Task goal >> Of all the lines in the entries below, give again exactly those starting at the line containing "else if cls = 0xe0 ∨" and ending at the line containing "def regKey (b", both ends included, and no others.

Supplied material >>
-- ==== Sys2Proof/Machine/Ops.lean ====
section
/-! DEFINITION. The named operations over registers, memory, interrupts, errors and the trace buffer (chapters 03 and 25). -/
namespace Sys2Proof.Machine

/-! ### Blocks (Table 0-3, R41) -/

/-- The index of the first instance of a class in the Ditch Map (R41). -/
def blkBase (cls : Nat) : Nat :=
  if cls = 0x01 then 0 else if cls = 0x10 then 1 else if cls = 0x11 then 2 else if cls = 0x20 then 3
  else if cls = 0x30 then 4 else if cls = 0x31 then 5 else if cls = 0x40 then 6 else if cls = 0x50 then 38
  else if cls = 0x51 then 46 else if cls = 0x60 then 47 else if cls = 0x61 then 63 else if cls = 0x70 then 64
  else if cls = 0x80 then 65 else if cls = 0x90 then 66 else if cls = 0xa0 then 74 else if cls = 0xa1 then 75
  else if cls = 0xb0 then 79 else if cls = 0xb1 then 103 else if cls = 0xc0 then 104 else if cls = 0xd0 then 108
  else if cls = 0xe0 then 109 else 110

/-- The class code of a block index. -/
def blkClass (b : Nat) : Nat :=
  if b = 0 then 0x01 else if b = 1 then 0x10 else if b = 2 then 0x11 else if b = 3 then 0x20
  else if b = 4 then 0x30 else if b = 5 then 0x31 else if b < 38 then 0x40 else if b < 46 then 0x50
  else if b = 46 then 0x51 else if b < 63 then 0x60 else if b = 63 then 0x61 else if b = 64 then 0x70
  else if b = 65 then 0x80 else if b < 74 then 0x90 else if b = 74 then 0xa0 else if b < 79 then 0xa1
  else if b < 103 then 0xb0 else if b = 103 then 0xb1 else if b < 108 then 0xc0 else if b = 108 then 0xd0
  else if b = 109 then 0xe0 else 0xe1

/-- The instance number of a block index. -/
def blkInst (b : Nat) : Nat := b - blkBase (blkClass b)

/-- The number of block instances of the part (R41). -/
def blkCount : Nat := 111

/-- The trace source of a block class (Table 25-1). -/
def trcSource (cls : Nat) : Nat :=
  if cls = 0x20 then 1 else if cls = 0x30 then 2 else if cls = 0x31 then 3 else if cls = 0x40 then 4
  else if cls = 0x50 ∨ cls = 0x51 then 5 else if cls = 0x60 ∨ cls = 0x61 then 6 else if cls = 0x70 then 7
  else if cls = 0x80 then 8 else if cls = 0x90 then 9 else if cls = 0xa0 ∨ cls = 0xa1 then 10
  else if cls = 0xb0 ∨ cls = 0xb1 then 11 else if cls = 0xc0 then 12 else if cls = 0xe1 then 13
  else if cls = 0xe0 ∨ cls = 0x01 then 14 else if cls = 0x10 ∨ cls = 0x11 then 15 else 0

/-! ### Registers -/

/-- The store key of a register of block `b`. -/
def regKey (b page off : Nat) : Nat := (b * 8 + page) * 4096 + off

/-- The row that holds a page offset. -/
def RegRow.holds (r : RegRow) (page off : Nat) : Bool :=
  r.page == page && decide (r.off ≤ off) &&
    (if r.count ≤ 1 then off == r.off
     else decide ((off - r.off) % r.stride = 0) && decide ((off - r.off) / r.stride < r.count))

Result >>
  else if cls = 0xe0 ∨ cls = 0x01 then 14 else if cls = 0x10 ∨ cls = 0x11 then 15 else 0

/-! ### Registers -/

/-- The store key of a register of block `b`. -/
def regKey (b page off : Nat) : Nat := (b * 8 + page) * 4096 + off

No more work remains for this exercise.